More sci-tech scandals in China. I’ve blogged (here and here) about Chen Jin, the Shanghai engineer who has been fired from Shanghai Jiaotong University after being accused of faking what had been acclaimed as China’s first home-developed digital signal processor. In this week’s print edition of BusinessWeek, I have a story that looks at charges and countercharges involving other Chinese academics. The cases are important, but nobody ever died or suffered severe bodily harm from a fake DSP chip. The same can’t be said about the victims of two gruesome cases currently getting headlines in China, cases that dramatically show the severity of the country’s problems with fraud in the world of science and technology.
First, there’s the scandal surrounding a drugmaker called Qiqihar No. 2 Pharmaceutical Co., based in the northeastern province of Heilongjiang. The government has shut down Qiqihar and banned the sale of its drugs following the discovery that the company had used an industrial material called diglycol as a non-active ingredient in one of its medicines. Diglycol can cause acute kidney failure. Eleven people have been hospitalized after taking the diglycol-tainted medication, and five have died. Another case in the news now, just as frightening, involves a breast enlargement treatment called Ao Mei Ding that’s been on the market in China since 2000 and has led many of the 300,000 Chinese women who have taken it to suffer from painful, bloody or disfigured breasts. According to the China Daily, the government has banned the sale of Ao Mei Ding.

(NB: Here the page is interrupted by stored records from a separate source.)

/-! ### The image (R62 to R69) -/

/-- Bytes of the header. -/
def imgHdr : Nat := 128
/-- IMAGE_LEN. -/
def iLen (img : List Byte) : Nat := fieldLe img 8 4
/-- PROGRAM_ID. -/
def iProg (img : List Byte) : Nat := fieldLe img 12 4
/-- VERSION. -/
def iVer (img : List Byte) : Nat := fieldLe img 16 4
/-- PARENT_VERSION. -/
def iParent (img : List Byte) : Nat := fieldLe img 20 4
/-- DATA_SIZE of a core. -/
def iData (img : List Byte) (core : Nat) : Nat := fieldLe img (56 + 4 * core) 4
/-- SIG_EXPECT. -/
def iSig (img : List Byte) : Nat := fieldLe img 96 4
/-- INIT_BUDGET of the initialisation entries, µs. -/
def iInitBudget (img : List Byte) : Nat := fieldLe img 100 4
/-- The core address of a code offset: the active code half appears at 0x1000_0000 (R70). -/
def codeAt (offset : Nat) : Nat := 0x10000000 + offset
/-- The core address of an entry of the header (R62). -/
def iEntry (img : List Byte) (field : Nat) : Nat := codeAt (fieldLe img field 4)
/-- FAST_WCET, µs. -/
def iWcet (img : List Byte) : Nat := fieldLe img 104 4

/-- `n` table entries of 16 bytes from an offset. -/
def rows16 (img : List Byte) (off n : Nat) : List (List Byte) := (List.range n).map fun i => (img.drop (off + 16 * i)).take 16

/-- The code sections (R64). -/
def iSections (img : List Byte) : List (List Byte) := rows16 img (fieldLe img 32 4) (fieldLe img 26 2)
/-- The block types (R65). -/
def iTypes (img : List Byte) : List (List Byte) := rows16 img (fieldLe img 36 4) (fieldLe img 24 2)
/-- The instances (R66). -/
def iInsts (img : List Byte) : List (List Byte) := rows16 img (fieldLe img 40 4) (fieldLe img 28 4)
/-- The migration entries (R69). -/
def iMigr (img : List Byte) : List (List Byte) :=
  if fieldLe img 48 4 = 0 then [] else rows16 img (fieldLe img 48 4) (fieldLe img 52 4)

/-- The instance of an INST_ID. -/
def instOf (img : List Byte) (id : Nat) : Option (List Byte) := (iInsts img).find? fun e => fieldLe e 0 2 == id

/-- The type of an instance. -/
def typeOf (img inst : List Byte) : List Byte := ((iTypes img)[fieldLe inst 2 2]?).getD []

/-- DATA_OFFSET of an instance. -/
def instOff (inst : List Byte) : Nat := fieldLe inst 8 4
/-- DATA_SIZE of an instance. -/
def instSize (inst : List Byte) : Nat := fieldLe inst 12 4
/-- CORE of an instance. -/
def instCore (inst : List Byte) : Nat := fieldLe inst 4 1

/-- The retained granules in retain-map order, core 0 first: core and granule (R67). -/
def iRetained (img : List Byte) : List (Nat × Nat) :=
  let g (core base : Nat) : List (Nat × Nat) :=
    ((List.range (iData img core / 8)).filter fun i => bitAt (fieldLe img (base + i / 8) 1) (i % 8)).map fun i => (core, i)
  let b := fieldLe img 44 4
  g 0 b ++ g 1 (b + iData img 0 / 64)

/-- The sections of a core whose KIND meets a test: load offset and bytes. -/
def iLoads (img : List Byte) (core : Nat) (kind : Nat → Bool) : List (Nat × List Byte) :=
  ((iSections img).filter fun e => fieldLe e 0 1 == core && kind (fieldLe e 1 1)).map fun e =>
    (fieldLe e 4 4, (img.drop (fieldLe e 12 4)).take (fieldLe e 8 4))

/-- The kind-2 sections of a core. -/
def iInitial (img : List Byte) (core : Nat) : List (Nat × List Byte) := iLoads img core (· == 2)

/-- A memory with the bytes of sections at their load offsets. -/
def loadAll (ps : List (Nat × List Byte)) : List Host.Cell := ps.foldl (fun m p => writeBytes ramByte m p.1 p.2) []
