/-- Where the host interface puts the next payload of `n` bytes: inside its area, at a place the spec leaves open (log entry 29). -/
def State.payloadAt (s : State) (load : Bool) (n : Nat) : Nat :=
  s.areaBase load + 64 * (Config.hostArea (2 * s.freeCtr) % ((areaBytes load - n) / 64 + 1))

/-- Bytes of the largest result, a SIM of 4,096 steps with DECIM 1: 98,440 (R159, R168), as whole blocks of 64. -/
def resultMost : Nat := 98496

/-- Where the host interface has the next result written: inside its area of shared SRAM, likewise. -/
def State.hostResultAt (s : State) : Nat :=
  s.areaBase false + 64 * (Config.hostArea (2 * s.freeCtr + 1) % ((areaBytes false - resultMost) / 64 + 1))

/-- The descriptor as it is posted: DELTA_ADDR, AUX_ADDR and RESULT_ADDR point into the host area, and its lists and blocks are
the payload's, followed by what the area holds behind it (R474).  The delta records of a KF-QR or LAP descriptor, which R161 gives none,
are not read: DELTA_COUNT is ignored there (DESIGN CHOICE, log entry 36). -/
def State.hostDesc (s : State) (b : List Byte) : JobDesc :=
  let d := { readDesc (leNat (b.take 1)) b with resAddr := s.hostResultAt }
  let n := b.length - 64
  if d.ty = 14 then { d with deltaAddr := s.payloadAt true n / 64, aux := some (b.drop 64) }
  else
    let at0 := s.payloadAt false n
    let p := b.drop 64 ++ readBytes ramByte s.mem.sram (at0 + n) (0x40000 - n)
    if d.ty = 1 ∨ d.ty = 4 then
      { d with deltaAddr := at0, auxAddr := at0 + 16 * d.deltaCount, deltas := some (readDeltas p d.deltaCount)
               aux := some (p.drop (16 * d.deltaCount)) }
    else { d with auxAddr := at0, deltas := some [], aux := some p }

/-- Post the jobs of a descriptor of ring k: a QP-ADMM job with CHAIN waits for the ring's next descriptor; the pair is
posted where that is a SIM, and otherwise the waiting job completes BAD_DESCRIPTOR by itself (R167). -/
def State.hostPost (s : State) (k uid : Nat) (j : JobDesc) : State :=
  let post (t : State) : State :=
    if j.ty = 1 ∧ bitAt j.ctrl 1 then t.modRing k fun r => { r with chained := some (uid, j) }
    else t.postJob (.host k uid) j none
  match (s.hring k).chained with
  | none => post s
  | some c =>
    let a := s.modRing k fun r => { r with chained := none }
    if j.ty = 4 ∧ uid = c.1 + 1 then a.postPair (.host k c.1) c.2 (some (.host k uid, j))
    else post (a.postJob (.host k c.1) c.2 none)

/-- A QP-ADMM job that waits for a SIM is posted alone: what follows it on its ring is no job. -/
def State.hostUnchain (s : State) (k : Nat) : State :=
  match (s.hring k).chained with
  | none => s
  | some c => ((s.modRing k fun r => { r with chained := none }).postJob (.host k c.1) c.2 none).drainDone

/-- The descriptor after a QP-ADMM job that waits for a SIM has ended without being one: the job is posted alone (R167). -/
def State.chainSettle (s : State) (k : Nat) : State :=
  match (s.hring k).chained with
  | none => s
  | some c => if (s.hring k).flight.any fun d => d.uid == c.1 + 1 && decide (d.phase = .ended) then s.hostUnchain k else s
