-- ==== Sys2Proof/Machine/Dispatch.lean ====
section
/-! DEFINITION. The dispatch of a command to its meaning: one arm per row of spec/opcode_table.json. -/

namespace Sys2Proof.Machine
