/-- Rings start and stop (R463, R483), take doorbells (R470), fetch (R471, R472), retry and give up (R481), complete in ring order
(R466, R472, R473) and time out their message (R479); the NOP opcode (R465), which posts a chained job that waits alone (R167).  The model's
choices, all of log entry 29 (DESIGN CHOICE): the turn of the first fetch, CFG_BAD in RECOVERING, what AER reports, EV225 and EV229 with the
completion, SIZE − 1 entries in a completion queue, the split of a transfer into requests (R460), and the completion timeout's default. -/
def Obligations.RingsFetchAndComplete : Prop :=
  ∀ (s : State) (k : Fin 16), s.canonical = true → s.domOn 10 = true → s.hif.rings.length = 16 → s.variant = .ci →
    (∀ r : Req,
      (s.ringState k ≠ 0 → exec (.ringEnable r k) s = .next s) ∧
      (s.ringState k = 0 → s.ringCfgOk k = true → s.on F.HIF_LINK_RECOVERING = false → ∃ t, exec (.ringEnable r k) s = .next t ∧
        t.ringState k = 1 ∧ t.on (rf F.HIF_Rk_CTRL_EN k) = true ∧ t.sqHead k = 0 ∧ t.cqTail k = 0 ∧ (t.hring k).sqTail = 0 ∧
        (t.hring k).cqHead = 0 ∧ t.fld (rf F.HIF_Rk_STATUS_PHASE k) = 1 ∧ t.on (evPend 227) = true) ∧
      (s.ringState k = 0 → (s.ringCfgOk k = false ∨ s.on F.HIF_LINK_RECOVERING = true) → ∃ t, exec (.ringEnable r k) s = .next t ∧
        t.ringState k = 0 ∧ t.on F.HIF_STATUS_CFG_BAD = true ∧ t.hif = s.hif) ∧
      (s.ringState k ≠ 1 → exec (.ringDisable r k) s = .next s) ∧
      (s.ringState k = 1 → (s.hring k).flight = [] → s.ory.queue = [] → s.ory.done = [] → s.cdr.carrier = none →
        ∃ t, exec (.ringDisable r k) s = .next t ∧ (t.hring k).retry = (s.hring k).retry.filter (· == .fetch) ∧
          t.ringState k = (if s.sqHead k = (s.hring k).sqTail then 0 else 2))) ∧
    (∀ v : Word,
      (v.toNat = (s.hring k).sqTail → exec (.sqTail k v) s = .next s) ∧
      (v.toNat ≠ (s.hring k).sqTail →
        (s.ringState k = 1 ∧ v.toNat < s.sqSize k ∧
          ringDist (s.sqSize k) (s.sqHead k) (s.hring k).sqTail ≤ ringDist (s.sqSize k) (s.sqHead k) v.toNat →
          ∃ t, exec (.sqTail k v) s = .next t ∧ (t.hring k).sqTail = v.toNat ∧ t.regs = s.regs) ∧
        (¬(s.ringState k = 1 ∧ v.toNat < s.sqSize k ∧
          ringDist (s.sqSize k) (s.sqHead k) (s.hring k).sqTail ≤ ringDist (s.sqSize k) (s.sqHead k) v.toNat) →
          ∃ t, exec (.sqTail k v) s = .next t ∧ t.hif.rings = s.hif.rings ∧ t.on F.HIF_STATUS_DB_ERR = true ∧
            t.fld F.HIF_STATUS_DB_RING = k ∧ t.on (evPend 226) = true)) ∧
      (v.toNat = (s.hring k).cqHead → exec (.cqHead k v) s = .next s) ∧
      (v.toNat ≠ (s.hring k).cqHead →
        (s.ringState k = 1 ∧ v.toNat < s.cqSize k ∧
          ringDist (s.cqSize k) (s.hring k).cqHead v.toNat ≤ ringDist (s.cqSize k) (s.hring k).cqHead (s.cqTail k) →
          ∃ t, exec (.cqHead k v) s = .next t ∧ (t.hring k).cqHead = v.toNat ∧ t.regs = s.regs) ∧
        (¬(s.ringState k = 1 ∧ v.toNat < s.cqSize k ∧
          ringDist (s.cqSize k) (s.hring k).cqHead v.toNat ≤ ringDist (s.cqSize k) (s.hring k).cqHead (s.cqTail k)) →
          ∃ t, exec (.cqHead k v) s = .next t ∧ t.hif.rings = s.hif.rings ∧ t.on F.HIF_STATUS_DB_ERR = true ∧
            t.fld F.HIF_STATUS_DB_RING = k ∧ t.on (evPend 226) = true))) ∧
    (∀ b, (s.hring k).chained = none → s.mayFetch k = false ∨ (s.hring k).retry.isSome = true → exec (.descriptorFetch k b) s = .next s) ∧
    (∀ b c d, (s.hring k).chained = some c → (∀ e ∈ (s.hring k).flight, e.uid = c.1 + 1 → e.phase ≠ .ended) →
      (s.hring k).retry = none → d = parseEntry (s.hring k).taken (s.sqHead k) (s.ringState k == 2) b →
      (s.mayFetch k = false → exec (.descriptorFetch k (some b)) s = .next s) ∧
      (s.mayFetch k = true → ∃ t, exec (.descriptorFetch k (some b)) s = .next t ∧ t.sqHead k = (s.sqHead k + 1) % s.sqSize k ∧
        (t.hring k).chained = (if d.uid = c.1 + 1 ∧ d.phase = .ended then none else some c))) ∧
    (s.mayFetch k = true → (s.hring k).retry = none → (s.hring k).chained = none →
      (∀ b, ∃ t, exec (.descriptorFetch k (some b)) s = .next t ∧ t.sqHead k = (s.sqHead k + 1) % s.sqSize k ∧
        (t.hring k).flight = (s.hring k).flight ++ [parseEntry (s.hring k).taken (s.sqHead k) (s.ringState k == 2) b] ∧
        (t.hring k).taken = (s.hring k).taken + 1 ∧ (t.hring k).readFrom = s.now ∧
        t.hif.reads = s.hif.reads ++ (splitAt hostReadSize 64 (s.sqBase k + 64 * s.sqHead k) 64).map fun c => ⟨c.1, c.2, false⟩) ∧
      ∃ t, exec (.descriptorFetch k none) s = .next t ∧ (t.hring k).retry = some .fetch ∧ (t.hring k).retryAt = s.now ∧
        t.sqHead k = s.sqHead k) ∧
    ((s.hring k).chained = none → (s.hring k).retry = none → ∀ b, exec (.hostReadRetry k b) s = .next s) ∧
    ((s.hring k).chained = none → s.mayPost = false → (∀ b, exec (.hostReadRetry k b) s = .next s) ∧ exec (.completionTimeout k) s = .next s) ∧
    ((s.hring k).chained = none → s.mayPost = true → (s.hring k).retry = some .fetch →
      (∀ b, ∃ t, exec (.hostReadRetry k (some b)) s = .next t ∧ (t.hring k).retry = none ∧
        (s.hring k).retryAt + 10000 ≤ t.now ∧
        (t.hring k).flight = (s.hring k).flight ++ [parseEntry (s.hring k).taken (s.sqHead k) (s.ringState k == 2) b] ∧
        (t.hring k).taken = (s.hring k).taken + 1) ∧
      ∀ i ∈ [Instr.hostReadRetry k none, .completionTimeout k], ∃ t, exec i s = .next t ∧ (t.hring k).retry = none ∧
        (s.hring k).retryAt + (if i = .completionTimeout k then 10010000 else 10000) ≤ t.now ∧
        t.sqHead k = (s.sqHead k + 1) % s.sqSize k ∧ (t.hring k).flight = (s.hring k).flight ++ [lostEntry (s.hring k).taken (s.sqHead k)] ∧
        t.on F.HIF_STATUS_DMA_ERR = true ∧
        (Config.aerReports = true → t.on F.HIF_STATUS_AER_UNCORR = true ∧ t.on (evPend 230) = true)) ∧
    (∀ n, (s.hring k).chained = none → s.mayPost = true → (s.hring k).retry = some (.data n) →
      ∀ i ∈ [Instr.hostReadRetry k none, .completionTimeout k], ∃ t, exec i s = .next t ∧
      (t.hring k).retry = none ∧ (s.hring k).retryAt + (if i = .completionTimeout k then 10010000 else 10000) ≤ t.now ∧ t.on F.HIF_STATUS_DMA_ERR = true ∧ (t.hring k).flight.length = (s.hring k).flight.length ∧
      ∀ d ∈ (t.hring k).flight, d.uid = n → d.phase = .ended) ∧
    (∀ n d b, s.mayPost = true → (s.hring k).retry = some (.data n) → (s.hring k).flight.find? (fun e => e.uid == n) = some d → d.phase = .fetched →
      d.opcode = 3 → s.refusal d = none → d.len ≤ b.length → (s.hring k).chained = none →
      ∃ t, exec (.hostReadRetry k (some b)) s = .next t ∧ (t.hring k).retry = none ∧ (s.hring k).retryAt + 10000 ≤ t.now ∧
        readBytes ramByte t.mem.ddr (d.par 24 8) d.len = b.take d.len ∧
        ∃ e ∈ (t.hring k).flight, e.uid = n ∧ e.sqIdx = d.sqIdx ∧ e.phase = .ended ∧ e.status = 0 ∧ e.info = movedInfo d.len) ∧
    ((s.hring k).chained = none → (s.hring k).retry = none →
      (s.readInProgress k = none → exec (.completionTimeout k) s = .next s) ∧
      ∀ r, s.readInProgress k = some r → ∃ t, exec (.completionTimeout k) s = .next t ∧ (t.hring k).retry = some r ∧
        (s.hring k).readFrom + 10000000 ≤ t.now ∧ (t.hring k).retryAt = t.now ∧
        (t.hring k).flight = (s.hring k).flight) ∧
    ((s.hring k).flight = [] → exec (.completionWrite k) s = .next s) ∧
    (∀ d ds, (s.hring k).flight = d :: ds →
      (d.phase ≠ .ended ∨ s.cqRoom k = false ∨ s.mayPost = false ∨ s.ringState k = 0 → exec (.completionWrite k) s = .next s) ∧
      (d.phase = .ended → s.cqRoom k = true → s.mayPost = true → s.ringState k ≠ 0 → ∃ t more, exec (.completionWrite k) s = .next t ∧
        (t.hring k).flight = ds ∧ (s.ringState k = 1 → t.cqTail k = (s.cqTail k + 1) % s.cqSize k) ∧
        (d.status = 3 → t.on (evPend 225) = true) ∧ (d.status = 5 ∨ d.status = 6 → t.on (evPend 229) = true) ∧
        t.hif.sent = s.hif.sent ++ s.hif.posted ++ .write (s.cqBase k + 64 * s.cqTail k) (completionBytes s k d) :: more)) ∧
    ((s.on (rf F.HIF_Rk_CTRL_IRQ_EN k) = false ∨ s.fld (rf F.HIF_Rk_CTRL_TIMER k) = 0 ∨ (s.hring k).irqCount = 0 →
      exec (.cqTimer k) s = .next s) ∧
    (s.on (rf F.HIF_Rk_CTRL_IRQ_EN k) = true → s.fld (rf F.HIF_Rk_CTRL_TIMER k) ≠ 0 → (s.hring k).irqCount ≠ 0 → s.tb.freeStep = none →
      ∃ t, exec (.cqTimer k) s = .next t ∧ (t.hring k).irqCount = 0 ∧
        (s.hring k).irqSince + 1000 * s.fld (rf F.HIF_Rk_CTRL_TIMER k) ≤ t.now)) ∧
    (∀ c, (s.hring k).chained = some c → ∃ t, exec (.nop k) s = .next t ∧ (t.hring k).chained = none) ∧
    ((s.hring k).chained = none → s.nextDispatch k = none → exec (.nop k) s = .next s) ∧
    (∀ d, (s.hring k).chained = none → s.nextDispatch k = some d →
      (d.opcode ≠ 0 → exec (.nop k) s = .next s) ∧
      (d.opcode = 0 → ∃ t, exec (.nop k) s = .next t ∧ ∃ e ∈ (t.hring k).flight, e.sqIdx = d.sqIdx ∧ e.cid = d.cid ∧ e.phase = .ended ∧
        e.status = (if d.clean 0 = true ∧ d.addr = 0 ∧ d.len = 0 then 0 else 2)))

Give the Chinese government credit: it is allowing the media to report on all of these scandals. Amidst all the turmoil, Beijing is trying to present the government as acting responsibly, forcing out officials responsible for allowing all of these misdeeds. “China has stepped up the accountability of officials in a drive to build a clean and efficient government,” declares the People’s Daily. But the scandals aren’t just about a few bad apples. The problems are the direct result of some basic problems in the way business gets done in China today. Consider the case of Ao Mei Ding. The company that makes it is owned by the Fu Hua Group of Shenzhen. What does Fu Hua own in addition to a pharma company? A small chain of hospitals – hospitals where women received Ao Mei Ding. In the U.S., it’s unthinkable for a Pfizer or a GlaxoSmithKline to own hospitals. Not in China. The China Daily also reports that Fu Hua back in the 1990s was a distributor of a similar product made by a Ukrainian company; when that partnership ended Fu Hua started making a version of its own. Foreign companies often complain about Chinese partners that end up becoming competitors by selling a similar product at a much lower price. And there’s the problem of what seems to be extremely lax supervision from government regulators: Ao Mei Ding won approval back in 2000, without thorough testing. And Qiqihar produced several other fakes, according to the People’s Daily. How did this happen? Here's the People’s Daily, describing the presence of the toxic ingredient diglycol: “The company’s quality inspectors failed to discover the problem.” If China wants to be taken seriously as a place for discoveries of new medical treatments and production of new drugs, we’ll need explanations better than that.